Article 381 of the Civil Code states: “If, by the will of their owners, two
things of identical or dissimilar nature are mixed, or if the mixture occurs
accidentally, if in the latter case the things cannot be separated without
injury, each owner shall acquire a right in the mixture proportionate to
the part belonging to him, according to the value of the things mixed or
commingled.”

FACTS:
• Plaintiff Urbano Santos deposited 778 cavans and 38 kilos of palay
and appellant Pablo Tiongson deposited 1,026 cavans and 9 kilos
of the same grain in defendant Jose C. Bernabe's warehouse. It
does not appear that the sacks of palay deposited in Jose C.
Bernabe's warehouse bore any marks or signs nor were they
separated one from the other.

• Pablo Tiongson filed with the Court of First Instance of Bulacan a


complaint against Jose C. Bernabe, to recover the cavans and
kilos palay he deposited in the defendant's warehouse.

• At the same time, the application of Pablo Tiongson for a writ of


attachment was granted, and the attachable property of Jose C.
Bernabe, including 924 cavans and 31 1/2 kilos of palay found by
the sheriff in his warehouse, were attached, sold at public auction,
and the proceeds thereof delivered to said defendant Pablo
Tiongson, who obtained judgment in said case.

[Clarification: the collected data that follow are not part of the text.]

-- ==== Sys2Proof/Machine/Cells.lean ====
section
/-! DEFINITION. Stages 1 and 2 of the line operation: cell classes and profile indices (R69 to R73), and seeding,
warm-up, judging, adaptation and streak counters (R82 to R91). Each cell's work reads and writes its own record
alone. -/

namespace Sys2Proof.Machine

/-- The line in work as the stages see it: its slot's contents and its recipe copy (R77). -/
structure Line where
  slot : Slot
  copy : Recipe
  deriving DecidableEq, Repr

/-- The enabled lane that holds a cell (R69). -/
def Recipe.laneOf (r : Recipe) (cell : Nat) : Option Nat := r.lanes.findIdx? fun l => l.holds cell

/-- The cell lies in the edge band of its lane (R70, R71). -/
def LaneEntry.inBand (l : LaneEntry) (cell : Nat) : Bool :=
  decide (cell - l.first < l.guard) || decide (l.last - cell < l.guard)

/-- The class of a cell of lane `lane`, if it lies in one (R70). -/
def Line.classOf (ln : Line) (cell : Nat) : Option Nat → CellClass
  | none => .margin
  | some lane =>
    if !ln.slot.delivered ln.copy cell then .absent
    else if (ln.copy.lane lane).inBand cell then .edge
    else .inner

/-- The profile index (R73): the base profile with three bits ORed in. -/
def profileIndex (base : Nat) (edge lead trail : Bool) : Nat :=
  base ||| (if edge then 1 else 0) ||| (if lead then 2 else 0) ||| (if trail then 4 else 0)

/-- The direction of a streak input (R87). -/
inductive StreakInput where
  | light
  | dark
  | quiet
  deriving DecidableEq, Repr

/-- The streak input of a deviation under a threshold (R87). -/
def streakInput (ts : Nat) (d : Int) : StreakInput :=
  if (ts : Int) ≤ d then .light else if d ≤ -(ts : Int) then .dark else .quiet

/-- The streak counter after an input (R91). -/
def moveCounter (s : Int) : StreakInput → Int
  | .light => if 0 ≤ s then min (s + 1) 4095 else 1
  | .dark => if s ≤ 0 then max (s - 1) (-4095) else -1
  | .quiet => if 0 < s then s - 1 else if s < 0 then s + 1 else 0

/-- Adaptation with shift `k` (R89): the quotient is rounded toward minus infinity. -/
def adapt (b16 x k : Nat) : Nat := ((b16 : Int) + ((16 * x : Int) - (b16 : Int)) / (2 ^ k : Int)).toNat

/-- The deviation of a value from a record's baseline (R84). -/
def deviation (b16 x : Nat) : Int := (x : Int) - ((b16 / 16 : Nat) : Int)

/-- The deviation freezes the baseline (R88). -/
def frozenBy (p : Profile) (d : Int) (x : Nat) : Bool := decide ((p.tp : Int) ≤ d) || x == 4095

/-- The baseline after a judging line (R88). -/
def judgedBaseline (p : Profile) (b16 : Nat) (d : Int) (x : Nat) : Nat :=
  if frozenBy p d x then b16
  else if p.ts ≤ d.natAbs then adapt b16 x (min (p.k + 4) 14)
  else adapt b16 x p.k

/-- The record after stage 2 worked on it with a profile and a value (R83, R85, R87 to R91). -/
def CellRec.worked (r : CellRec) (p : Profile) (x : Nat) : CellRec :=
  if !r.seeded then { r with seeded := true, b16 := 16 * x, warm := p.warm }
  else if 0 < r.warm then { r with b16 := adapt r.b16 x p.k, warm := r.warm - 1 }
  else
    let d := deviation r.b16 x
    let b16 := judgedBaseline p r.b16 d x
    if p.streakEnable = 1 then { r with b16 := b16, s := moveCounter r.s (streakInput p.ts d) }
    else { r with b16 := b16, s := 0, member := none }

/-- Stages 1 and 2 at one cell: its record after the line and what is handed on. -/
def Line.workCell (ln : Line) (cell : Nat) (r : CellRec) (x : Nat) : CellRec × CellResult :=
  let lane := ln.copy.laneOf cell
  let cls := ln.classOf cell lane
  let laneNo := lane.getD 0
  if ln.slot.zone.coated && (cls == .inner || cls == .edge) then
    let idx := profileIndex (ln.copy.lane laneNo).base (cls == .edge) ln.slot.zone.hasLead ln.slot.zone.hasTrail
    let p := ln.copy.profile idx
    let judged := r.seeded && r.warm == 0
    let d := if r.seeded then deviation r.b16 x else 0
    (r.worked p x, ⟨cls, laneNo, idx, judged, d, x, judged && p.pinEnable == 1 && frozenBy p d x⟩)
  else (r, ⟨cls, laneNo, 0, false, 0, x, false⟩)

/-- Stages 1 and 2 over the baseline file from a cell on, with the slot's cell values. -/
def Line.workCells (ln : Line) : Nat → List CellRec → List Nat → List (CellRec × CellResult)
  | _, [], _ => []
  | cell, r :: rs, xs => ln.workCell cell r (xs.headD 0) :: ln.workCells (cell + 1) rs xs.tail

end Sys2Proof.Machine
end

• Plaintiff, Urbano Santos, intervened in the attachment of the palay,


but upon Pablo Tiongson's filing the proper bond, the sheriff
proceeded with the attachment, giving rise to the present
complaint.

URBANO SANTOS (plaintiff-appellee) CONTENDS


- that Pablo Tiongson cannot claim the 924 cavans and 31 ½
kilos of palay attached by the defendant sheriff as part of
those deposited by him in Jose C. Bernabe’s warehouse,
because, in asking for the attachment thereof, he impliedly
acknowledged that the same belonged to Jose C. Bernabe
and not to him.
PABLO TIONGSON FILED A COMPLAINT AGAINST BERNABE
IN CFI
➢ ALLEGING:
o that said plaintiff deposited in the defendant’s
warehouse 1,026 cavans and 9 kilos of palay, the
return of which, or the value thereof, at the rate of P3
per cavan was claimed therein. Upon filing said
complaint, the plaintiff applied for a preliminary writ of
attachment of the defendant’s property, which was
accordingly issued, and the defendant’s property,
including the 924 cavans and 31 1/2 kilos of palay
found by the sheriff in his warehouse, were attached.

ISSUE:
Whether or not plaintiff acquired right over the mixture of
cavans and kilos of palay

RULING:
• YES
• The sheriff having found only 924 cavans and 31 1/2 kilos of palay
in said warehouse at the time of the attachment thereof and there
being no means of separating form said 924 cavans and 31 1/2 of
palay belonging to Urbano Santos and those belonging to Pablo
Tiongson, the following rule prescribed in article 381 of the Civil
Code for cases of this nature, is applicable:
Art. 381. If, by the will of their owners, two things
of identical or dissimilar nature are mixed, or if the
mixture occurs accidentally, if in the latter case the
things cannot be separated without injury, each owner
shall acquire a right in the mixture proportionate to the
part belonging to him, according to the value of the
things mixed or commingled.

• The number of kilos in a cavan not having been determined, we


will take the proportion only of the 924 cavans of palay which were
attached and sold, thereby giving Urbano Santos, who deposited
778 cavans, 398.49 thereof, and Pablo Tiongson, who deposited
1,026 cavans, 525.51, or the value thereof at the rate of P3 per
cavan.

• Wherefore, the judgment appealed from is hereby modified, and


Pablo Tiongson is hereby ordered to pay the plaintiff Urbano
Santos the value of 398.49 cavans of palay at at the rate of P3 a
cavan, without special pronouncement as to costs. So ordered.